Critical analysis of necking and fracture limit strains and forming forces in single-point incremental forming

Abstract

Single-Point Incremental Forming (SPIF) is an emerging manufacturing process especially suitable to produce small batches of metal parts. Moreover, the enhanced formability of metal sheets deformed by SPIF makes this technology useful to those industrial applications requiring high deformation levels. In this sense, the precise setting of limit strains in SPIF in relation to the conventional formability limits of the material, as well as the influence of the process parameters on these strains, are essential variables to understand how and how much can be deformed the metal sheets in real production. On the other hand, the forming force in SPIF is an essential variable, especially for the design of dedicated equipment or for the safe use of adapted machinery. This paper revisits failure in SPIF by means of an experimental analysis of the influence of process parameters, such as the tool diameter, the spindle speed and the step down, on the formability in SPIF (spifability) of AISI 304 metal sheets, studied in the light of circle grid analysis.

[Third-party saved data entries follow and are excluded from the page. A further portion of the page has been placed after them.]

-- ==== Sys2Proof/Machine/RateEstimator.lean ====
section
/-! DEFINITION. The Speed Estimator: the OVF event, the sample, and the host read (43_rate_estimator.md). -/

namespace Sys2Proof.Machine

/-- A count of 1/`CPR` revolutions in one sample time, as revolutions per second, exactly
(43_rate_estimator.md R121, R122; log 13). -/
def rateOf (c : Config) (count : Nat) : Rat := (count : Rat) / ((c.cpr : Rat) * c.t)

/-- `SAMPLE()`: from `|ACC|` in the modes VOTE and DIRECT (43_rate_estimator.md R121), from `PCNT` in
mode PULSE (R122). -/
def sampleRegs (c : Config) (r : Regs) : Regs :=
  match c.mode with
  | .vote => (r.setRateQ (rateOf c r.acc.natAbs)).setAcc c 0
  | .direct => (r.setRateQ (rateOf c r.acc.natAbs)).setAcc c 0
  | .pulse => (r.setRateQ (rateOf c r.pcnt)).setPcnt c 0

/-- The OVF event on the registers (43_rate_estimator.md R120). -/
def ovfRegs (c : Config) (r : Regs) : Regs :=
  let counted := r.setOvfCnt c (r.ovfCnt - 1)
  if counted.ovfCnt = 0 then (sampleRegs c counted).setOvfCnt c c.nOvf else counted

/-- `OVF` (43_rate_estimator.md R120). -/
def execOvf (s : State) : Host.Outcome State Fault Refusal := onRegs s (ovfRegs s.cfg)

/-- What the host reads: RATE and IND of one state (43_rate_estimator.md R127). -/
def State.outputs (s : State) : HostRead := ⟨s.rate, s.ind⟩

/-- `HRD`: the outputs go to the host; no register is written (43_rate_estimator.md R127). -/
def execHrd (s : State) : Host.Outcome State Fault Refusal :=
  whenReset s (.next { s with hostRead := some s.outputs })

end Sys2Proof.Machine
end

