-- ==== Sys2Proof/Machine/Step.lean ====
section
/-! DEFINITION. One step of the machine: what is presented next is decoded and executed. -/

namespace Sys2Proof.Machine

/-- One step: the next input is taken, decoded and executed; with nothing presented, the block does
nothing (20_memory.md R55, R56; 60_exceptions.md R162; log 3, log 4). -/
def step (s : State) : Host.Outcome State Fault Refusal :=
  match nextInput s with
  | some (x, s') => exec (decode x) s'
  | none => betweenEvents s

/-- `s` with an opcode-table row's bits presented next (log 5, log 15): the block has no program
counter, so an instruction is run by presenting it (10_state.md R35). -/
def State.withFetchWord (s : State) (nbits w : Nat) : State :=
  match tableInput nbits w with
  | some x => { s with input := x :: s.input }
  | none => s

end Sys2Proof.Machine
end

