/-! ## The word of a rate -/

theorem binary64Word_toNat {q : Rat} (hq : 0 < q) :
    (binary64Word q).toNat = min (binary64Magnitude q.num.toNat q.den) (0x7FF * 2 ^ 52) := by
  rw [binary64Word_of_pos hq, BitVec.toNat_ofNat]
  omega

theorem binary64Word_zero : binary64Word 0 = 0 := rfl

theorem binary64Word_of_limit_le {q : Rat} (hq : binary64Limit ≤ q) :
    binary64Word q = 0x7FF0000000000000 := by
  have hpos : 0 < q := binary64Limit_pos.trans_le hq
  obtain ⟨e, k, hmag, hround⟩ := binary64Magnitude_roundsTo hpos
  have hinf := hround.infinity_le hq
  apply BitVec.eq_of_toNat_eq
  rw [binary64Word_toNat hpos, hmag, min_eq_right hinf]
  rfl

/-- The word of a positive rate below the limit is its rounded magnitude. -/
theorem binary64Word_of_lt_limit {q : Rat} (hpos : 0 < q) (hq : q < binary64Limit) :
    ∃ e k, RoundsTo q e k ∧ (binary64Word q).toNat = e * 2 ^ 52 + k ∧
      (binary64Word q).toNat < 0x7FF * 2 ^ 52 := by
  obtain ⟨e, k, hmag, hround⟩ := binary64Magnitude_roundsTo hpos
  have hlt := hround.lt_infinity hq
  have hword := binary64Word_toNat hpos
  rw [hmag, min_eq_left hlt.le] at hword
  exact ⟨e, k, hround, hword, hword ▸ hlt⟩

theorem bit_zero_of_even {w : RateWord} (h : w.toNat % 2 = 0) : w[0] = false := by
  rw [← BitVec.getLsbD_eq_getElem, BitVec.getLsbD, Nat.testBit_zero, h]
  rfl

theorem sign_of_lt {w : RateWord} (h : w.toNat < 2 ^ 63) : w[63] = false := by
  rw [← BitVec.getLsbD_eq_getElem, BitVec.getLsbD, Nat.testBit_lt_two_pow h]

end Sys2Proof.Machine

open Sys2Proof Sys2Proof.Machine

/-- Settles O29: a positive rate below the limit is rounded on the grid of its own binade, and every
word's value is on that grid or below the binade. -/
theorem rateWordIsNearestBinary64 : Obligations.RateWordIsNearestBinary64 := by
  refine ⟨binary64Word_zero, fun q => binary64Word_of_limit_le, fun q hnonneg hq => ?_⟩
  obtain rfl | hpos := hnonneg.eq_or_lt
  · rw [binary64Word_zero]
    refine ⟨rfl, rfl, fun v _ => ⟨?_, fun _ => .inr rfl⟩⟩
    rw [binary64Value_zero, sub_zero, abs_zero]
    exact abs_nonneg _
  · obtain ⟨e, k, hround, hword, hlt⟩ := binary64Word_of_lt_limit hpos hq
    refine ⟨sign_of_lt (by omega), isFiniteBinary64_of_lt hlt, fun v _ => ?_⟩
    obtain ⟨hle, htie⟩ := hround.value_nearest (w := binary64Word q) (by omega) v
    refine ⟨hle, fun heq => (htie heq).imp_right fun hk => bit_zero_of_even ?_⟩
    have := Nat.even_iff.mp hk
    omega

end

section

namespace Sys2Proof.Machine

variable {c : Config} {r : Regs}

/-! ## Before the first RST (R39, R170) -/

/-- Before the first RST the guard drops the meaning behind it. -/
theorem whenReset_before_rst {s : State} (h : s.rstSeen = false) (k) :
    whenReset s k = whenBuilt s (.fault .noValueBeforeReset) := by
  simp [whenReset, h]

/-- RST overwrites the registers and every other instruction faults, so none of them reads a
placeholder. -/
theorem exec_with_regs_before_rst {s : State} (h : s.rstSeen = false) (r : Regs) (i : Instr) :
    exec i { s with regs := r } = exec i s := by
  have hguard (k k') : whenReset { s with regs := r } k = whenReset s k' :=
    calc whenReset { s with regs := r } k
        = whenBuilt { s with regs := r } (.fault .noValueBeforeReset) := whenReset_before_rst h k
      _ = whenBuilt s (.fault .noValueBeforeReset) := rfl
      _ = whenReset s k' := (whenReset_before_rst h k').symm
  cases i with
  | rst a b => rfl
  | idle => exact hguard _ _
  | edge a b => exact hguard _ _
  | ovf => exact hguard _ _
  | edgeOvf a b => exact hguard _ _
  | hrd => exact hguard _ _

/-! ## The invariant of the registers, event by event (R25 to R27, R31, R106, R123) -/

theorem zero_in_signed_range (w : Nat) : -(2 ^ (w - 1) : Int) ≤ 0 ∧ (0 : Int) < 2 ^ (w - 1) :=
  ⟨neg_nonpos.mpr (by positivity), by positivity⟩

theorem creditWindow_acc_range (hw : 1 ≤ c.accW)
    (hacc : -(2 ^ (c.accW - 1) : Int) ≤ r.acc ∧ r.acc < 2 ^ (c.accW - 1)) (verdict : Direction) :
    -(2 ^ (c.accW - 1) : Int) ≤ (creditWindow c verdict r).acc ∧
      (creditWindow c verdict r).acc < 2 ^ (c.accW - 1) := by
  cases verdict with
  | none => exact hacc
  | cw => exact wrapS_range hw _
  | ccw => exact wrapS_range hw _

theorem afterRst_inv (hc : c.Valid) (p : StateCode) : (Regs.afterRst c p).Inv c := by
  obtain ⟨-, hep, -, hovf, -⟩ := hc
  exact ⟨hep, zero_in_signed_range _, Nat.two_pow_pos _, le_rfl, ⟨hovf, le_rfl⟩, fun _ => ⟨rfl, rfl⟩,
    fun _ => rfl, fun _ => rfl, fun _ => ⟨rfl, rfl, rfl⟩⟩

/-- One decision adds at most one to the tallies: a window that is not filled stays short, and a filled
one starts again from 0. -/
theorem edgeVote_inv (hc : c.Valid) (hm : c.mode = .vote) (n : StateCode) (h : r.Inv c) :
    (edgeVote c n r).Inv c := by
  obtain ⟨-, hep, -, -, hw, -⟩ := hc
  obtain ⟨htally, hacc, hpcnt, hrate, hovf, -, hpcnt0, -, -⟩ := h
  by_cases hfull : talliedCw n r + talliedCcw n r = c.ep
  · rw [edgeVote_of_full htally hfull]
    exact ⟨hep, creditWindow_acc_range (by omega) hacc _, hpcnt, hrate, hovf, by simp, hpcnt0,
      by simp [hm], by simp [hm]⟩
  · have hshort : talliedCw n r + talliedCcw n r < c.ep := by
      have hsum := tallied_sum (n := n) (r := r)
      split at hsum <;> omega
    rw [edgeVote_of_short htally hfull]
    exact ⟨hshort, hacc, hpcnt, hrate, hovf, by simp [hm], hpcnt0, by simp [hm], by simp [hm]⟩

The work also involves the independent determination of conventional formability limits by necking and fracture under laboratory conditions by using stretching tests (Nakazima tests), in conjunction with stretch-bending tests performed in order to quantify the influence of the bending induced by the tool radius. Failure strains are experimentally obtained and compared in stretch-bending and SPIF tests, being the failure mode discussed in each case. Finally, the axial forming force evolution was recorded with the aim of analyzing the range of process parameters that would guarantee the safely utilization of the non-dedicated process equipment.